English News

Does the Fed care more about unemployment or inflation

The Federal Reserve, which operates under a dual mandate of price stability and maximum employment, appears to be tilting its focus back toward inflation after a period in which employment concerns had taken precedence, according to analysts at UBS Global Research.

UBS economist Arend Kapteyn found that the weight the Fed attributed to unemployment in setting policy had converged with, and marginally exceeded, its weight on inflation heading into early 2026, but that a stagflationary shock “emanating from the Middle East” is now shifting the balance back.

“Our impression is that the emphasis is shifting back a bit towards inflation, but confirmation will have to wait for the June Summary of Economic Projections,” Kapteyn said.

The analysis examined how changes in the Fed’s dot plot, the Federal Open Market Committee’s projection for the appropriate policy rate, responded to revisions in its own inflation and unemployment forecasts through rolling 10-quarter regressions of Summary of Economic Projections data.

The coefficients tracked the relative weight the Fed placed on each side of its mandate over time.

During the post-pandemic inflation surge, the Fed’s priority was unambiguously inflation control, a stance made easier by a labor market at or near full employment, which allowed tightening without breaching the employment side of the mandate.

As that inflation episode faded, the Fed grew increasingly concerned about a weakening labor market, and the unemployment coefficient in the rolling regression rose while the inflation coefficient fell.

By early 2026, the two coefficients had converged, with the unemployment weighting sitting marginally above the inflation weighting, suggesting a broadly balanced Fed, neither decisively hawkish nor dovish in its mandate priorities.

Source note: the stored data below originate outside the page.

/-! ### Droop, voltage steps, the trip (R417, R418, R455, R469, R473) -/

/-- DROOP (R469). -/
def execDroop (d : Nat) (s : State) : Res :=
  .next (if 48 ≤ d ∨ s.stopped then s
    else
      let s := incReg s (cPage 0x11 d + Reg.DIE_DROOP) 1
      if s.power.stretched.contains d then s else { s with power.stretched := s.power.stretched ++ [d] })

/-- DROOP_RECOVERY (R469): after n stretched cycles. -/
def execDroopRecovery (d n : Nat) (s : State) : Res :=
  .next (if !s.power.stretched.contains d then s
    else incReg { s with power.stretched := s.power.stretched.filter fun x => x != d } (cPage 0x11 d + Reg.DIE_STRETCH) n)

/-- VSTEP_ACK (R417, R455): partition p's rail has reached the voltage of the code on its VSTEP_D. -/
def execVstepAck (p : Nat) (s : State) : Res :=
  .next (if !s.power.steps.any (fun e => e.1 == p) then s
    else showCodes { setRail s p (railAsked s p) with power.steps := s.power.steps.filter fun e => e.1 != p })

/-- REGULATOR_STEP_TIMEOUT (R418): the voltage is set by VOUT_COMMAND and the ceiling held at the point in effect, until a loop finds
the rail correct. -/
def execRegulatorStepTimeout (p : Nat) (s : State) : Res :=
  .next (if !s.power.steps.any (fun e => e.1 == p) ∨ s.power.late.contains p then s
    else
      let s := postPwr { s with power.late := s.power.late ++ [p], power.regHold := some (s.power.regHold.getD (pointNow s)) }
        Cause.regulatorStepTimeout p 0
      if ready s then publishCeiling s else s)

/-- The contents of near SRAM and GDDR7 are lost with the M-dies' clocks, and a dump in progress is not written (R473). -/
def loseMemories (s : State) : State :=
  let s := { s with
    mem.ns := [], mem.tags := [], mem.nsErr := [], mem.gddr := [], mem.gErr := [], mem.waiting := []
    catching.dump := none }
  if bf (s.reg (hPage 0x0C + Reg.CATCH_STATE)) 1 0 = 1 then setField s (hPage 0x0C + Reg.CATCH_STATE) 1 0 0 else s

/-- THERMAL_TRIP (R420, R473): the clocks of every C-, M-, O- and P-die stop. -/
def execThermalTrip (d : Nat) (s : State) : Res :=
  .next (if !s.boot.pwrgood ∨ s.power.tripped then s
    else
      let s := if portUp s then post s (hPage 9) { cause := Cause.thermalTrip, die := 63, time := s.time.now, op1 := d } else s
      loseMemories (sbEvent { s with power.tripped := true, board.thermtripN := false } 0))

end Sys2Proof.Machine
end

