/-- The element's partials combined as tree(0, nc) combines subtrees (R201, R380; fuel: the depth). -/
def combineTree (leaf : Nat → Nat → Option Num) : Nat → Nat → Nat → Num
  | 0, _, _ => .nan
  | n + 1, lo, m =>
    match leaf lo m with
    | some x => x
    | none =>
      if m ≤ 1 then .nan
      else
        let h := treeSplit m
        waAdd (combineTree leaf n lo h) (combineTree leaf n (lo + h) (m - h))

/-- The shard of an ordered reduction, every partial at hand (R380). -/
def orderedShard (s : State) (f : Flight) (r : RedWork) : State :=
  let ms := glMembers r.list
  let m := glMember r.list r.own
  let cols := ms.zipIdx.map fun (x : Member × Nat) =>
    (x.1.cfirst, x.1.ccount, if x.2 = r.own then contribution s f m.first m.len else partValues r.parts x.2)
  let vs := (List.range m.len).map fun i =>
    combineTree (fun lo k => (cols.find? fun c => c.1 == lo && c.2.1 == k).map fun c => getNth Num.nan c.2.2 i) 20 0 (glNc r.list)
  writeShard s f r vs

/-! ### Sending (R367, R378, R380, R382, R385) -/

/-- A frame on its way within the package: the member it is for and the link it came by. -/
structure Hop where
  frame : Frame
  link : Option Nat
  deriving DecidableEq, Repr

/-- The place in its set of links that a REDUCE's next frame towards a package takes (R367), and the step to the next. -/
def RedWork.turnFor (r : RedWork) (d : Nat) : Nat := ((r.turns.find? fun x => x.1 == d).map (·.2)).getD 0
def RedWork.turned (r : RedWork) (d : Nat) : RedWork :=
  { r with turns := (r.turns.filter fun x => x.1 != d) ++ [(d, r.turnFor d + 1)] }
def redTurn (s : State) (id d : Nat) : Nat :=
  match (s.seq.flights.find? fun x => x.id == id).map Flight.work with
  | some (Work.reduce r) => r.turnFor d
  | _ => 0
def takeTurn (s : State) (id d : Nat) : State :=
  match (s.seq.flights.find? fun x => x.id == id).map Flight.work with
  | some (Work.reduce r) => setWork s id (.reduce (r.turned d))
  | _ => s

/-- A frame from a flight towards its member: over the links, each REDUCE taking its own set towards a package in ascending
turn (R367), or on within the package. A member that no link reaches gets nothing. -/
def sendRed (s : State) (f : Flight) (fr : Frame) : State × List Hop :=
  let fr := { fr with tslot := (actingSlot s f.cl).getD 0 }
  if fr.dst = selfId s then (s, [{ frame := fr, link := none }])
  else
    let ls := sourceLinks s fr.dst (Ent.rdLinks f.entry)
    if ls.isEmpty then (s, [])
    else
      let out := getNth 0 ls (redTurn s f.id fr.dst % ls.length)
      (sendOn (takeTurn s f.id fr.dst) out { frame := fr, owner := some f.id }, [])

/-- The runs of a shard, as (offset, elements). -/
def shardRuns (code blk : Nat) (m : Member) : List (Nat × Nat) :=
  let n := frameElems code blk
  (List.range (ceilDiv m.len (max 1 n))).map fun i => (m.first + i * n, min n (m.len - i * n))

/-- Frames from a flight, one after another. -/
def sendAll (s : State) (f : Flight) (frs : List Frame) : State × List Hop :=
  frs.foldl (fun (a : State × List Hop) fr =>
    let r := sendRed a.1 f fr
    (r.1, a.2 ++ r.2)) (s, [])

/-- The header of a member's own frames. A flag synchronisation reads neither CANON nor the shard fields (R382). -/
def ownHead (s : State) (f : Flight) (r : RedWork) (off : Nat) : RedHead :=
  let e := f.entry
  let me := glMember r.list r.own
  let ord := Ent.canon e && !Ent.rdFsync e
  { tag := r.tag, off := off, count := Ent.rdCount e, fmt := Ent.fmtA e, blk := Ent.blkA e, ord := ord,
    fsync := Ent.rdFsync e, bumped := false, flags := if Ent.rdFsync e then liveFour s f.cl else liveTwo s f.cl,
    cfirst := if ord then me.cfirst else 0, ccount := if ord then me.ccount else 0, nc := if ord then glNc r.list else 0 }

/-- The next member of a ring. -/
def ringNext (r : RedWork) : Member := glMember r.list ((r.own + 1) % glP r.list)

/-- A first frame of a member: where it goes, its offset and bytes, and what its own requantisation counts. -/
structure StartFrame where
  dest : Member
  off : Nat
  bytes : List Byte
  counts : Counts := {}

/-- The first frames of a member: the first pass of a flag synchronisation, every other member's shard of a canonical REDUCE, or the
ring's first run (R378, R380, R382). -/
def startFrames (s : State) (f : Flight) (r : RedWork) : List StartFrame :=
  let e := f.entry
  let p := glP r.list
  if Ent.rdFsync e then (if r.own = 0 then [{ dest := ringNext r, off := 0, bytes := [] }] else [])
  else if Ent.canon e then
    (((glMembers r.list).zipIdx.filter fun (x : Member × Nat) => x.2 != r.own).flatMap fun (x : Member × Nat) =>
      (shardRuns (Ent.fmtA e) (Ent.blkA e) x.1).map fun o => { dest := x.1, off := o.1, bytes := contribRun s f o.1 o.2 })
  else
    (shardRuns (Ent.fmtA e) (Ent.blkA e) (glMember r.list ((r.own + p - 1) % p))).map fun o =>
      let x := startRun (Ent.fmtA e) (Ent.blkA e) (glHead r.list) (Ent.sat e) o.2 (contribRun s f o.1 o.2)
      { dest := ringNext r, off := o.1, bytes := x.1, counts := x.2 }

/-- The member of a list whose shard holds an element. -/
def shardOf (l : List Byte) (off : Nat) : Option Nat :=
  (List.range (glP l)).find? fun i =>
    let m := glMember l i
    decide (m.first ≤ off) && decide (off < m.first + m.len)

/-- An event of a REDUCE's entry that names a tag and a package. -/
def postRed (s : State) (f : Flight) (cause tag pkg : Nat) : State :=
  let c := flightCtx s f (redCore f.entry)
  post s c.page { c.event s cause pkg with tag := tag, pkg := pkg }

/-- Conditions of a hop, kept for the record (R379, R383). -/
def noteHop (s : State) (f : Flight) (c : Counts) : State :=
  noteCounts s f.cl (redCore f.entry) (Ent.grad f.entry) c

/-- A flag synchronisation's frame at a member (R382). Member 0 turns the first round into the second and takes the
second off the ring (log entry 43). -/
def fsyncAt (s : State) (f : Flight) (r : RedWork) (h : RedHead) : State × List Hop :=
  let put := fun (s : State) => (List.range 4).foldl (fun s b => setSyncFlag s f.cl b (bit h.flags b == 1)) s
  let on := fun (s : State) (flags : Nat) => sendRed s f (redFrame s (ringNext r) { h with flags := flags } [])
  let r' := { r with passes := r.passes + 1 }
  let s := setWork s f.id (.reduce r')
  if r.own = 0 then
    if r.passes = 0 then on (put s) h.flags else (s, [])
  else if r.passes = 0 then on s (h.flags ||| liveFour s f.cl)
  else on (put s) h.flags

/-- A partial of an ordered reduction at its owner (R204, R380). -/
def orderedAt (s : State) (f : Flight) (r : RedWork) (fr : Frame) (h : RedHead) (n : Nat) : State :=
  let who := (glMembers r.list).zipIdx.find? fun (x : Member × Nat) =>
    x.2 != r.own && x.1.pkg == fr.src && x.1.cfirst == h.cfirst && x.1.ccount == h.ccount
  match who with
  | none => if r.written then s else writeNaNShard (postRed s f Cause.subtreeMisaligned r.tag fr.src) f r
  | some (_, i) =>
    if r.written then s
    else if h.nc ≠ glNc r.list ∨ (r.parts.any fun p => p.member == i && p.off == h.off) then
      writeNaNShard (postRed s f Cause.subtreeMisaligned r.tag fr.src) f r
    else
      let r := { r with parts := r.parts ++ [{ member := i, off := h.off, bytes := fr.payload.take (8 * n) }], need := r.need - n }
      let s := setWork s f.id (.reduce r)
      if r.need = 0 then orderedShard s f r else s

/-- A run at a member of a ring (R378, R379): the owner keeps the sums, and converts when all have come; another adds and
passes it on. -/
def ringAt (s : State) (f : Flight) (r : RedWork) (fr : Frame) (h : RedHead) (o n : Nat) : State × List Hop :=
  let e := f.entry
  let us := runUnits (Ent.fmtA e) (Ent.blkA e) n fr.payload
  let loc := contribution s f h.off n
  if o = r.own then
    if r.written then (s, [])
    else
      let s := if h.bumped then noteSticky s f.cl (redCore e) 16 else s
      let sums := List.zipWith waAdd (us.flatMap (·.2)) loc
      let r := { r with
        parts := r.parts ++ [{ member := r.own, off := h.off, bytes := packRun 0xA [(127, sums.map fmtWA48.roundBits)] }]
        need := r.need - n }
      let s := setWork s f.id (.reduce r)
      (if r.need = 0 then writeShard s f r (partValues r.parts r.own) else s, [])
  else
    let ue := if isScaled (Ent.fmtA e) then unitElems (Ent.fmtA e) (Ent.blkA e) else max 1 n
    let outs := us.zipIdx.map fun (u : (Nat × List Num) × Nat) =>
      hopUnit (Ent.fmtA e) (Ent.sat e) u.1.1 (List.zipWith waAdd u.1.2 (loc.drop (u.2 * ue)))
    let c := outs.foldl (fun a u => a.add u.2) ({} : Counts)
    let s := noteHop s f c
    let s := setWork s f.id (.reduce { r with rest := r.rest - n, counts := r.counts.add c })
    let h' := { ownHead s f r h.off with bumped := h.bumped || c.bumps != 0 }
    sendRed s f (redFrame s (ringNext r) h' (packRun (Ent.fmtA e) (outs.map (·.1))))

/-- A frame that disagrees with the member's REDUCE (R377): one for the own shard makes it NaN; another goes on with its run
as the canonical NaN of the format the frame names. -/
def mismatchAt (s : State) (f : Flight) (r : RedWork) (fr : Frame) (h : RedHead) (o n : Nat) : State × List Hop :=
  let s := postRed s f Cause.bucketMismatch r.tag fr.src
  if o = r.own then (if r.written then s else writeNaNShard s f r, [])
  else
    let s := setWork s f.id (.reduce { r with rest := r.rest - n })
    sendRed s f (redFrame s (ringNext r) { h with flags := liveTwo s f.cl ||| 1 } (nanRun h.fmt h.blk n))

/-- Elements of the run that a frame carries, by its own FMT and BLK: as many as a full frame holds or as its shard still
has (R375). -/
def runOf (h : RedHead) (m : Member) : Nat := min (frameElems h.fmt h.blk) (m.first + m.len - h.off)

/-- The frame disagrees with the member's REDUCE (R377). -/
def frameDisagrees (e : Nat) (h : RedHead) : Bool :=
  h.fsync || Ent.rdFsync e || h.count != Ent.rdCount e || h.fmt != Ent.fmtA e || h.blk != Ent.blkA e || h.ord != Ent.canon e

/-- What the member makes of a frame goes on to the next member of the ring: the partial sums of another's shard, a mismatched run,
and the passes of a flag synchronisation (R377, R380, R382). -/
def passesOn (r : RedWork) (e : Nat) (h : RedHead) : Bool :=
  if h.fsync && Ent.rdFsync e then r.own != 0 || r.passes == 0
  else match shardOf r.list h.off with
    | none => false
    | some o => o != r.own && (frameDisagrees e h || !h.ord)

/-- The link by which a REDUCE frame passes through the adder of its member to another package (R357, R358). -/
def passLink (s : State) (fr : Frame) : Option Nat :=
  let h := redHead fr.tspec
  match redFlight s (nsCluster fr.daddr) (nsCore fr.daddr) h.tag with
  | none => none
  | some (f, r) =>
    let next := (ringNext r).pkg
    let ls := sourceLinks s next (Ent.rdLinks f.entry)
    if next = selfId s ∨ !passesOn r f.entry h ∨ ls.isEmpty then none else some (getNth 0 ls (redTurn s f.id next % ls.length))

/-- A frame cannot pass now: link out has no credits for it, or frames of its virtual channel wait before it (R358). -/
def passHeld (s : State) (fr : Frame) : Bool :=
  match passLink s fr with
  | none => false
  | some out =>
    let k := s.link out
    !(canLeave k fr && !k.waking && k.tx.all fun x => x.frame.vc != fr.vc)

/-- A frame at a member that has registered its tag (R376 to R382). -/
def redAt (s : State) (f : Flight) (r : RedWork) (fr : Frame) : State × List Hop :=
  let h := redHead fr.tspec
  let e := f.entry
  let s := if bit h.flags 0 = 1 then setLiveFlag s f.cl 0 true else s
  let s := if bit h.flags 1 = 1 then setLiveFlag s f.cl 1 true else s
  if h.fsync ∧ Ent.rdFsync e then fsyncAt s f r h
  else match shardOf r.list h.off with
    | none => (postRed s f Cause.bucketMismatch r.tag fr.src, [])
    | some o =>
      let m := glMember r.list o
      let n := runOf h m
      if frameDisagrees e h then
        mismatchAt s f r fr h o n
      else if h.ord then (orderedAt s f r fr h n, [])
      else ringAt s f r fr h o n

/-- A frame is held in the receive buffer of the link it came by (R358). -/
def holdRx (s : State) (l : Nat) (f : Frame) : State := setLink s l { s.link l with rx := (s.link l).rx ++ [f] }
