-- ==== Sys2Proof/Certificates/Slice0/Obligations.lean ====
section
/-! DEFINITION. The obligations: what the manual's rules say of the machine, for the provers. Premises that name State.regsOk,
State.memoryOk, State.tablesOk and State.boardOk are the invariants that CanonicalInvariant, TablesInvariant and BoardInvariant
state; Issued, Posted and the like stand in Sys2Proof.Safety. -/

open Sys2Proof Sys2Proof.Machine

/-- O1. A step runs the command at the front of the queue. With command c in front of the queue, a step is exec of c on
the state with the rest of the queue. On an empty queue the step is an idle tick (log entry 1, the model's choice). No
row of the table has bits, so withFetchWord changes nothing. -/
def Obligations.StepFront : Prop :=
  ∀ (c : Instr) (s : State),
    step { s with pending := c :: s.pending } = exec c s ∧
    (s.pending = [] → step s = .next (idle s)) ∧
    (∀ n w, s.withFetchWord n w = s)

/-- O2. What reset leaves. At reset every register in effect and in the shadow holds its reset value, every near-SRAM line
carries the cleared tag (slot 0, void epoch), no program is enabled, nothing is in flight, and the invariants hold.
Fabric time 0 is the model's choice (log entry 15). -/
def Obligations.ResetState : Prop :=
  State.reset.pending = [] ∧ State.reset.memoryOk ∧ State.reset.regsOk ∧ State.reset.boardOk ∧ State.reset.tablesOk ∧ State.reset.idsOk ∧
    (∀ k, State.reset.reg k = resetOf k ∧ State.reset.shd k = resetOf k) ∧
    (∀ a, nsTag State.reset a = 0xFFC0) ∧
    (∀ cl < 432, ∀ p < 8, progEnabled State.reset cl p = false) ∧
    State.reset.time.now = 0 ∧ State.reset.seq.flights = []

/-- O3. No command touches the queue. Whatever a command does, it neither adds a command to the queue nor removes one (the
queue is the model's own, log entry 1). -/
def Obligations.QueueUntouched : Prop :=
  ∀ (c : Instr) (s t : State), exec c s = .next t → t.pending = s.pending

/-- O4. The one stop is an authorised debug instruction. Every command answers a next state, save a debug instruction that
is authorised while no confidential tenant is present: the manual gives it no effect (R419). Without authorisation,
and while a confidential tenant is present, a debug instruction changes nothing. -/
def Obligations.StopsOnlyOnDebug : Prop :=
  (∀ (c : Instr) (s : State),
    (∃ t, exec c s = .next t) ∨
    (c = .debugInstruction ∧ attBit s 3 = true ∧ confPresent s = false ∧ exec c s = .refused .debugAuthorised)) ∧
  ∀ s : State, attBit s 3 = false ∨ confPresent s = true → exec .debugInstruction s = .next s

/-- O5. Every step keeps the board pins and the TAP legal. EXTEST, EXTEST_PULSE, EXTEST_TRAIN, CLAMP and HIGHZ are in
effect only under RESET_N (R419); BYPASS and IDCODE drive their own data registers; THERMTRIP_N is low exactly while
the trip of R473 stands. -/
def Obligations.BoardInvariant : Prop :=
  ∀ s t : State, s.boardOk → step s = .next t → t.boardOk

/-- O6. Fabric time never decreases while power holds. R37: fabric time never decreases, and so the turn number does not;
power-off alone loses the count. -/
def Obligations.FabricTimeNeverDecreases : Prop :=
  ∀ s t : State, step s = .next t → s.boot.pwrgood = true → t.boot.pwrgood = true →
    s.time.now ≤ t.time.now ∧ s.turn ≤ t.turn

/-- O7. Every step keeps registers and memories canonical. The register file and the three memories stay in their
canonical form (keys strictly rising, nothing listed at its default, and every register a word of 32 bits), so that
equal contents are equal data. -/
def Obligations.CanonicalInvariant : Prop :=
  ∀ s t : State, s.regsOk → s.memoryOk → step s = .next t → t.regsOk ∧ t.memoryOk

/-- O8. Every step keeps the numbers in flight apart. The entries in flight are of clusters of the package, each under its
own number, lower than the next number to be given; the statements about entries in flight use it. -/
def Obligations.FlightsInvariant : Prop :=
  ∀ s t : State, s.idsOk → step s = .next t → t.idsOk

/-- O9. Who may change the key stores, GDDR7, table memory and the engines. The keys of the tenant slots change only at a
commit (LOAD), at a zeroisation, at a turn boundary or a change of power state, and at power or reset; GDDR7 only by
the commands that write it, that page it or that sand it, and by the trip, which loses it; table memory only by a
MOVE, a table copy, a wake from Sleep, bring-up, power and reset; the loads, transfers and targets of the P-die, and
its rings, requests, families, prefixes and parked sessions, only by the commands listed. No other command touches
them. -/
def Obligations.KeysAndMemoriesChangeOnlyBy : Prop :=
  ∀ (c : Instr) (s t : State), exec c s = .next t →
    (match c with
      | .keyZeroise .. | .forcedZeroise .. | .pwrgoodRise | .pwrgoodFall | .resetNAssert
      | .turnBoundary .. | .programEnable .. | .programDisable .. | .tableCopy .. | .ownershipChange
      | .roleChange | .lossScaleLoad .. | .sandQueue .. | .catchShareChange .. | .publish
      | .adapterPublish | .switchPlanStart .. | .linkModeChange .. | .linkRetrain .. | .powerStateEntry
      | .slotCfgLoad | .slotCfgPart => True
      | _ => t.tenant.keys = s.tenant.keys ∧ t.tenant.loads = s.tenant.loads) ∧
    (match c with
      | .hostReadResponse .. | .admitReq .. | .cancel .. | .pause .. | .resume .. | .resumeRetry ..
      | .sessionParked .. | .restoreComplete .. | .dropParked .. | .parkedSessionExpiry .. | .prefixDef ..
      | .prefixDrop .. | .attnScores .. | .attnNormalise .. | .attnValues .. | .attnComplete ..
      | .sample .. | .sampleComplete .. | .xchgFrame .. | .gddr7CrcRetry .. | .sanded .. | .controlLoop ..
      | .thermalTrip .. | .load .. | .loadExtent .. | .farTransferComplete .. | .fetch ..
      | .gatherRequest .. | .gather .. | .move .. | .activationSpill .. | .spillExpand ..
      | .moveComplete .. | .switchDescriptor .. | .keyZeroise .. | .forcedZeroise .. | .tableLoaded ..
      | .reclaimForcedStop | .catchDumpComplete .. | .strobeLossDump .. | .pwrgoodRise | .pwrgoodFall
      | .resetNAssert | .turnBoundary .. | .programEnable .. | .programDisable .. | .tableCopy ..
      | .ownershipChange | .roleChange | .lossScaleLoad .. | .sandQueue .. | .catchShareChange ..
      | .publish | .adapterPublish | .switchPlanStart .. | .linkModeChange .. | .linkRetrain ..
      | .powerStateEntry | .slotCfgLoad | .slotCfgPart | .heldFrameDeparture .. | .linkWakeFrame ..
      | .retrainingComplete .. => True
      | _ => t.mem.gddr = s.mem.gddr ∧ t.mem.gKey = s.mem.gKey ∧ t.mem.gErr = s.mem.gErr) ∧
    (match c with
      | .controlLoop .. | .moveComplete .. | .tableLoaded .. | .wakeStageReady | .pwrgoodRise
      | .pwrgoodFall | .resetNAssert | .bringUpStepEnd .. => True
      | _ => t.mem.table = s.mem.table ∧ t.mem.tableErr = s.mem.tableErr) ∧
    (match c with
      | .hostReadResponse .. | .hostReadTimeout .. | .targetSet .. | .targetClear ..
      | .congestionNotification .. | .congestionRecovery .. | .load .. | .loadExtent ..
      | .priorityPauseExpiry .. | .farPut .. | .farGet .. | .farTransferComplete .. | .store ..
      | .fetch .. | .storeComplete .. | .fetchComplete .. | .keyZeroise .. | .forcedZeroise ..
      | .reclaimForcedStop | .caught .. | .beltLaneDown .. | .wakeStalled | .pwrgoodRise | .pwrgoodFall
      | .resetNAssert | .turnBoundary .. | .programEnable .. | .programDisable .. | .tableCopy ..
      | .ownershipChange | .roleChange | .lossScaleLoad .. | .sandQueue .. | .catchShareChange ..
      | .publish | .adapterPublish | .switchPlanStart .. | .linkModeChange .. | .linkRetrain ..
      | .powerStateEntry | .slotCfgLoad | .slotCfgPart | .retrainingComplete .. => True
      | _ => t.storage = s.storage) ∧
    (match c with
      | .producerDoorbell .. | .consumerDoorbell .. | .hostReadResponse .. | .hostWrite ..
      | .pendingRecordPost .. | .admitReq .. | .cancel .. | .pause .. | .resume .. | .resumeRetry ..
      | .sessionParked .. | .restoreComplete .. | .dropParked .. | .parkedSessionExpiry .. | .prefixDef ..
      | .prefixDrop .. | .familyDef .. | .familyDrop .. | .attnScores .. | .attnNormalise ..
      | .attnValues .. | .attnComplete .. | .sample .. | .sampleComplete .. | .keyZeroise ..
      | .forcedZeroise .. | .eventFrame .. | .pwrgoodRise | .pwrgoodFall | .resetNAssert
      | .turnBoundary .. | .programEnable .. | .programDisable .. | .tableCopy .. | .ownershipChange
      | .roleChange | .lossScaleLoad .. | .sandQueue .. | .catchShareChange .. | .publish
      | .adapterPublish | .switchPlanStart .. | .linkModeChange .. | .linkRetrain .. | .powerStateEntry
      | .slotCfgLoad | .slotCfgPart | .retrainingComplete .. => True
      | _ => t.serving = s.serving)
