@[simp] theorem boundary_frame (ps : Parts) (s : State) (t : Nat) (reached : Nat → Bool) (h_regs : ps.regs = true) (h_time : ps.time = true) (h_seq : ps.seq = true) (h_ns : ps.ns = true) (h_gddr : ps.gddr = true) (h_sand : ps.sand = true) (h_belt : ps.belt = true) (h_tenant : ps.tenant = true) (h_keys : ps.keys = true) (h_net : ps.net = true) (h_storage : ps.storage = true) (h_port : ps.port = true) (h_serving : ps.serving = true) (h_power : ps.power = true) (h_wake : ps.wake = true) (h_reclaim : ps.reclaim = true) (h_sideband : ps.sideband = true) : (boundary s t reached).outside ps = s.outside ps := by
  simp [boundary, h_regs, h_time, h_seq, h_ns, h_gddr, h_sand, h_belt, h_tenant, h_keys, h_net, h_storage, h_port, h_serving, h_power, h_wake, h_reclaim, h_sideband]

@[simp] theorem commitRow_frame (ps : Parts) (s : State) (page : Nat) (mine : Bool) (h_regs : ps.regs = true) (h_time : ps.time = true) (h_seq : ps.seq = true) (h_ns : ps.ns = true) (h_gddr : ps.gddr = true) (h_sand : ps.sand = true) (h_belt : ps.belt = true) (h_tenant : ps.tenant = true) (h_keys : ps.keys = true) (h_net : ps.net = true) (h_storage : ps.storage = true) (h_port : ps.port = true) (h_serving : ps.serving = true) (h_power : ps.power = true) (h_wake : ps.wake = true) (h_catching : ps.catching = true) (h_reclaim : ps.reclaim = true) (h_sideband : ps.sideband = true) : (commitRow s page mine).outside ps = s.outside ps := by
  unfold commitRow; (repeat' split) <;> simp [h_regs, h_time, h_seq, h_ns, h_gddr, h_sand, h_belt, h_tenant, h_keys, h_net, h_storage, h_port, h_serving, h_power, h_wake, h_catching, h_reclaim, h_sideband]

@[simp] theorem takeWake_frame (ps : Parts) (s : State) (l : Nat) (f : Frame) (h_regs : ps.regs = true) (h_net : ps.net = true) (h_power : ps.power = true) (h_wake : ps.wake = true) (h_sideband : ps.sideband = true) : (takeWake s l f).outside ps = s.outside ps := by
  simp [takeWake, h_regs, h_net, h_power, h_wake, h_sideband]

@[simp] theorem deliverFrame_frame (ps : Parts) (s : State) (l : Nat) (f : Frame) (tagOk : Bool) (h_regs : ps.regs = true) (h_seq : ps.seq = true) (h_ns : ps.ns = true) (h_gddr : ps.gddr = true) (h_belt : ps.belt = true) (h_tenant : ps.tenant = true) (h_net : ps.net = true) (h_power : ps.power = true) (h_wake : ps.wake = true) (h_sideband : ps.sideband = true) : (deliverFrame s l f tagOk).outside ps = s.outside ps := by
  unfold deliverFrame; (repeat' split) <;> simp [h_regs, h_seq, h_ns, h_gddr, h_belt, h_tenant, h_net, h_power, h_wake, h_sideband]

The chart tracking the evolution of FOMC weighting from the third quarter of 2024 through the first quarter of 2026 shows the unemployment coefficient rising from near zero to above one, while the inflation coefficient fell from roughly two toward the same range. The lines crossed sometime in 2025 before settling into near-parity.

The methodology used is straightforward: if inflation projections rise while unemployment forecasts remain unchanged, yet the median funds rate projection does not move, that would indicate the Fed is placing less weight on inflation risks and leaning more dovish. The reverse would signal a hawkish tilt.

Kapteyn noted the stagflation scenario now facing the Fed is distinctly harder to navigate than the post-pandemic period, when strong growth gave policymakers room to tighten aggressively.

A simultaneous rise in inflation and unemployment would force a direct tradeoff between the two sides of the mandate, a situation the Fed largely avoided during its 2022-2023 tightening cycle.

The June SEP will be the first formal test of how the FOMC resolves that tradeoff in its published projections.